# Clutch Problems 23k mi



## iTz SADISTIK (Apr 6, 2014)

Contact the GM reps on here and have them get involved


----------



## Patman (May 7, 2011)

If you are leasing the car, you are responsible for all maintenance to the car so if the clutch\brakes anything wears out, you are responsible for repairs or you will have to pay for it when you return the car. Check your lease agreement, but that is how leases have always worked. You may as well fix it otherwise you will be out not only a car but the cost of repairing one way or another. That also gets factored into the residual value of the car if you return/buy the car. The idea of leasing is a way for you to drive a new car without really owning it but you are responsible for the car regardless. So the manufacturer still owns the car but you are paying to drive/own it. As someone said previously the 3/36000 warranty only covers defective parts not worn out parts. 

Contact the GM Rep here and
Good Luck


----------



## iTz SADISTIK (Apr 6, 2014)

Otherwise, start looking at ways GM offers to get out of your lease and turn it over to them. I'm not saying it's morally right but a clutch at that mileage (unless you've driven track the entire time) is BS. There are programs sometimes offered to get out of it or other brands will offer to cover your lease. IDK, just look around. Personally, I wouldn't pay for it. I could understand rotors, brake pads, filters, fluids, chips/cracks etc but a clutch?!?!?! Shenanigans.


----------



## OaklandCruze (Jun 17, 2014)

yea it's crazy, i have just used it as a daily driver and it is my second manual. 

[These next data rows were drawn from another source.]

-- ==== Sys2Proof/Machine/Remote.lean ====
section
/-! DEFINITION. Remote transactions as their requester keeps them (14 R443-R460): routes, credits, SEQ values, link frames,
failover, and what a failed or answered transaction does to its command and its proxy. -/

namespace Sys2Proof.Machine

/-- The module's identifier (R443). -/
def State.moduleId (s : State) : Nat := s.fld 0x200000 15 0

/-- TRANSPORT_TIMEOUT_NS. -/
def State.txTimeout (s : State) : Nat := (s.reg 0x200004).toNat

/-- MODE of port `p`: 0 OFF, 1 TRESTLE, 2 ETHERNET. -/
def State.portMode (s : State) (p : Nat) : Nat := s.fld (0x200100 + 0x40 * p) 3 0

/-- Port `p` exists and is UP. -/
def State.portUp (s : State) (p : Nat) : Bool := decide (p < 12) && (s.port p).st == .up

/-- The route byte of module `m` (R444). -/
def State.routeByte (s : State) (m : Nat) : Nat := s.fld (0x210000 + m / 4 * 4) (8 * (m % 4) + 7) (8 * (m % 4))

/-- The port a transaction to module `m` leaves on: the primary while it is UP, else the alternate while it is UP. -/
def State.route (s : State) (m : Nat) : Option Nat :=
  let b := s.routeByte m
  if s.portUp (b % 16) then some (b % 16)
  else if s.portUp (b / 16) then some (b / 16)
  else none

/-- Credits of port `p` held (R451). -/
def State.creditsUsed (s : State) (p : Nat) : Nat := (s.openTx.filter fun t => t.port == some p).length

/-- Bytes of a transaction: the header, the payload and, with E2E, the check value (R448, R486). -/
def txBytes (payload : Nat) (e2e : Bool) : Nat := 32 + 8 + payload + (if e2e then 8 else 0)

/-- Frames a message takes: 512 B each on a Trestle link, one SEND on an Ethernet port (R446, R460). -/
def framesOf (trestle : Bool) (bytes : Nat) : List Nat :=
  if trestle then
    (List.range ((bytes + 511) / 512)).map fun i => min 512 (bytes - 512 * i)
  else [bytes]

/-- Queue a message's frames on port `p`; a paused Ethernet port keeps them unsent (R459). -/
def State.sendMsg (s : State) (p : Nat) (m : Msg) (bytes : Nat) : State :=
  let t := s.portMode p == 1
  let x := s.port p
  let parts := framesOf t bytes
  let hold := !t && x.paused
  let fs := ((List.range parts.length).zip parts).map fun e =>
    ({ seq := (x.txSeq + e.1) % 65536, msg := m, part := e.1, len := e.2, sends := if hold then 0 else 1
       firstAt := s.itNow, lastAt := s.itNow } : Frame)
  let s := s.setPort p { x with txSeq := (x.txSeq + parts.length) % 65536, frames := x.frames ++ fs }
  if t then s.bump64 (0x240008 + 0x1000 * (8 + p)) bytes else s

/-- Change one open transaction. -/
def State.updTx (s : State) (id : Nat) (f : OpenTx → OpenTx) : State :=
  { s with openTx := s.openTx.map fun t => if t.id = id then f t else t }

/-- Bytes of an open transaction. -/
def OpenTx.bytes (t : OpenTx) : Nat := txBytes t.payload.length t.e2e

/-- One of the check-value units 20 to 23 processes `n` bytes of a transaction or of a checkpoint image; `bad`: a transaction's check failed
(R482, R486, R499). Which of the four serves is a free value (log entry 36). -/
def State.hubCheck (s : State) (n : Nat) (bad : Bool) : State :=
  let u := 0x1000 * (20 + (Config.freeWord s.freeCtr).toNat % 4)
  let s := { s.bump64 (0x240008 + u) n with freeCtr := s.freeCtr + 1 }
  if bad then s.bump (0x240010 + u) 1 else s

/-- An operation fails (R413, R444, R457, R486): its proxy is flagged where `flagProxy`, its command takes the first failure's
status and DETAIL and waits for it no longer. -/
def State.failOp (s : State) (proxy tok : Option Nat) (status detail : Nat) (flagProxy : Bool) : State :=
  let s := match proxy with
    | some o => if flagProxy then s.setObj o { s.obj o with rfail := true } else s
    | none => s
  match tok with
  | some t => s.updCmd t fun c =>
      { c with rfail := (match c.rfail with | none => some (status, detail) | some x => some x) }
  | none => s

/-- A transaction leaves the open list: its credit is free, and its command waits for one fewer: an effect of it has taken effect now (R385,
R413). -/
def State.closeTx (s : State) (t : OpenTx) : State :=
  let s := { s with openTx := s.openTx.filter fun x => x.id != t.id }
  match t.tok with
  | some k => s.updCmd k fun c =>
      { c with remotes := c.remotes - 1, itDone := if c.phase = .ended then s.itNow else c.itDone }
  | none => s

/-- A transaction fails for good. -/
def State.failTx (s : State) (t : OpenTx) (status : Nat) (flagProxy : Bool) : State :=
  (s.closeTx t).failOp t.proxy t.tok status t.detail flagProxy

/-- The lowest SEQ open toward a module among those already issued, `seq` itself where none is lower (R448 FLOOR_SEQ). -/
def State.floorFor (s : State) (dest seq : Nat) : Nat :=
  (s.openTx.filter fun t => t.dest == dest && t.sentOn.isSome).foldl (fun a t => min a t.seq) seq

/-- Send an issued transaction's frames on port `p`. -/
def State.sendTx (s : State) (t : OpenTx) (p : Nat) : State :=
  (s.updTx t.id fun t => { t with sentOn := some p }).sendMsg p (.own t.id) t.bytes

/-- Try to issue a listed transaction (R444, R450, R451): with no port UP it fails at once with TIMEOUT and uses no SEQ; with
no free credit, or behind an earlier one to the same module that waits, it waits. -/
def State.tryIssue (s : State) (id : Nat) : State :=
  match s.openTx.find? fun t => t.id == id with
  | none => s
  | some t =>
    if s.openTx.any fun u => u.dest == t.dest && u.sentOn.isNone && decide (u.id < t.id) then s
    else
      match s.route t.dest with
      | none => s.failTx t 0x5001 true
      | some p =>
        if 4096 ≤ s.creditsUsed p then s
        else
          let seq := SMap.get (fun _ => 0) s.seqCtr t.dest
          let t' := { t with seq := seq, deadline := (s.itNow + s.txTimeout) % 2 ^ 64, port := some p
                             floorSeq := s.floorFor t.dest seq, e2e := s.profile == 2 }
          let s := s.updTx id fun _ => t'
          let s := { s with seqCtr := SMap.set (fun _ => 0) t.dest ((seq + 1) % 2 ^ 32) s.seqCtr }
          (if t'.e2e then s.hubCheck (txBytes t.payload.length false) false else s).sendTx t' p

/-- Issue a new transaction for a command or a signal. -/
def State.issueTx (s : State) (t : OpenTx) : State :=
  let t := { t with id := s.nextTx, port := none, sentOn := none, resendAt := 0 }
  let s := { s with nextTx := s.nextTx + 1, openTx := s.openTx ++ [t] }
  let s := match t.tok with
    | some k => s.updCmd k fun c => { c with remotes := c.remotes + 1 }
    | none => s
  s.tryIssue t.id

/-- Transactions that wait for a credit are issued in order once one is free. -/
def State.issueWaiting (s : State) : State :=
  ((s.openTx.filter fun t => t.sentOn.isNone).map (·.id)).foldl (fun s id => s.tryIssue id) s

/-- Resend an issued transaction on the port its route now gives (R447, R453); with none UP it fails at once (R444). -/
def State.resendTx (s : State) (id : Nat) : State :=
  match s.openTx.find? fun t => t.id == id with
  | none => s
  | some t =>
    match s.route t.dest with
    | none => s.failTx t 0x5001 true
    | some p => s.sendTx t p

/-- Bytes of a transit transaction: a REMOTE_ADD carries no DVA beyond its amount, a REMOTE_WRITE its data. -/
def rxBytes (t : RxTx) : Nat := txBytes t.payload.length t.e2e

/-- Send transit traffic on by the module's own route table; it waits where no port is UP (R445). -/
def State.forward (s : State) (from_ : Nat) (t : RxTx) : State :=
  match s.route t.dst.toNat with
  | some p => s.sendMsg p (.transit t) (rxBytes t)
  | none => s.setPort from_ { s.port from_ with transit := (s.port from_).transit ++ [t] }

/-- Transit traffic that waits at a port is tried again (R445). -/
def State.forwardWaiting (s : State) : State :=
  (List.range 12).foldl (fun s p =>
    let ts := (s.port p).transit
    ts.foldl (fun s t => s.forward p t) (s.setPort p { s.port p with transit := [] })) s

/-- A reply goes out on the route to its requester; with no port UP it is not sent (R444, R448). -/
def State.sendReply (s : State) (t : RxTx) (result : Nat) : State :=
  match s.route t.src.toNat with
  | some p => s.sendMsg p (.reply t.src.toNat t.epoch.toNat t.seq.toNat t.deadline.toNat t.incarnation.toNat result) 32
  | none => s

/-- The messages of a port's unacknowledged frames, each once. -/
def Port.messages (x : Port) : List Msg := (x.frames.map (·.msg)).eraseDups

/-- Failover of a port that stops carrying frames (R442, R447): own transactions and replies are resent by their routes,
transit traffic is held. The port must already be out of UP. -/
def State.failover (s : State) (p : Nat) : State :=
  let ms := (s.port p).messages
  let s := s.setPort p { s.port p with frames := [], transit := (s.port p).transit ++
    (ms.filterMap fun m => match m with | .transit t => some t | _ => none) }
  let s := ms.foldl (fun s m =>
    match m with
    | .own id => s.resendTx id
    | .reply d e q dl inc r =>
      (match s.route d with
       | some p' => s.sendMsg p' (.reply d e q dl inc r) 32
       | none => s)
    | .transit _ => s) s
  s.forwardWaiting

/-- The replay window of port `p` (R456): REPLAY_WINDOW_NS on Trestle, eight acknowledgement timeouts on Ethernet. -/
def State.replayWindow (s : State) (p : Nat) : Nat :=
  if s.portMode p = 2 then 8 * (4096 * 2 ^ s.fld (0x200100 + 0x40 * p) 11 8) else (s.reg 0x200008).toNat

/-- MIN_TIMEOUT_NS as R456 computes it. -/
def State.minTimeout (s : State) : Nat :=
  let ps := (List.range 12).filter fun p => s.portMode p != 0
  if ps.isEmpty then 4 * (s.reg 0x200008).toNat
  else 4 * ps.foldl (fun a p => max a (s.replayWindow p)) 0

/-- MIN_TIMEOUT_NS recomputed; a stored timeout below it is raised and the sticky flag set (R456). -/
def State.recomputeMin (s : State) : State :=
  let m := s.minTimeout
  let s := s.setReg 0x200014 (BitVec.ofNat 32 m)
  if s.txTimeout < m then (s.setReg 0x200004 (BitVec.ofNat 32 m)).setFld 0x200010 0 0 1 else s

/-- A TRANSPORT_TIMEOUT_NS write: a value below MIN_TIMEOUT_NS stores MIN_TIMEOUT_NS and sets the flag (R456). -/
def State.storeTimeout (s : State) (v : Nat) : State :=
  let m := (s.reg 0x200014).toNat
  if v < m then (s.setReg 0x200004 (BitVec.ofNat 32 m)).setFld 0x200010 0 0 1
  else s.setReg 0x200004 (BitVec.ofNat 32 v)

/-- EYE_CTL of a port (19 R574). -/
def eyeCtl (p : Nat) : Nat := 0x2C1000 + 0x20 * p

/-- RESULT of a port's eye measurement. -/
def State.eyeResult (s : State) (p : Nat) : Nat := s.fld (eyeCtl p + 4) 31 28

/-- A measurement in progress is abandoned when its port leaves UP (R574): REFUSED_STATE, which a MARGIN's lane reads too. -/
def State.abandonEye (s : State) (p : Nat) : State :=
  if s.eyeResult p ≠ 1 then s
  else
    let s := (s.setFld (eyeCtl p + 4) 31 28 3).setFld (eyeCtl p) 0 0 0
    let w := (s.reg (eyeCtl p + 4)).toNat
    { s with cmds := s.cmds.map fun c =>
        if c.op == 0x0701 then { c with items := c.items.map fun x => if x.length = 1 ∧ x.headD 0 / 4 = p then x ++ [w] else x } else c }

/-- What a PORT_CFG write that changes MODE, LANE_RATE or ACK_EXP does (R442, R456): the port goes DOWN and, unless OFF,
trains again; its unacknowledged transactions fail over; an OFF port holds no credit. -/
def State.portReconfigured (s : State) (p : Nat) : State :=
  let off := s.portMode p == 0
  let s := s.setPort p { s.port p with st := if off then .down else .training, tryAt := s.itNow, paused := false, rate := 0 }
  let s := (s.abandonEye p).failover p
  let s := if off then { s with openTx := s.openTx.map fun t => if t.port = some p then { t with port := none } else t }
    else s
  s.recomputeMin.issueWaiting

/-- Window index of an IT (R467), taken toward minus infinity. -/
def State.winOf (s : State) (t : Nat) : Int := ((t : Int) - (s.time.winPhase : Int)).fdiv (s.time.winNs : Int)

/-- The lowest window not yet closed by a close event (R469). -/
def State.openWin (s : State) : Int := match s.time.closedTo with | some n => n | none => s.winOf 0

/-- End of window `n`. -/
def State.winEnd (s : State) (n : Int) : Int := (n + 1) * (s.time.winNs : Int) + (s.time.winPhase : Int)

/-- Window `n` has closed: its close came, or local IT reached its end + GUARD_NS (R469). -/
def State.winClosed (s : State) (n : Int) : Bool :=
  decide (n < s.openWin) || decide (s.winEnd n + ((s.reg 0x220028).toNat : Int) ≤ (s.itNow : Int))

/-- The window of an event stamped `stamp` that reaches its user now, and whether it is LATE (R469). -/
def State.placeEvent (s : State) (stamp : Nat) : Int × Bool :=
  let n := s.winOf stamp
  if s.winClosed n then (s.winOf s.itNow, true) else (n, false)

end Sys2Proof.Machine
end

sorry i'm new to the forum, who is the gm rep?


----------



## iTz SADISTIK (Apr 6, 2014)

View Profile: Chevy Customer Care - Chevy Cruze Forum : Chevrolet Cruze Forums


----------



## OaklandCruze (Jun 17, 2014)

thanks


----------



## SneakerFix (Jul 28, 2013)

Your better off going to a small repair shop and having them replace your clutch and save some cash. Good luck but GM care can't help you much with this one.


----------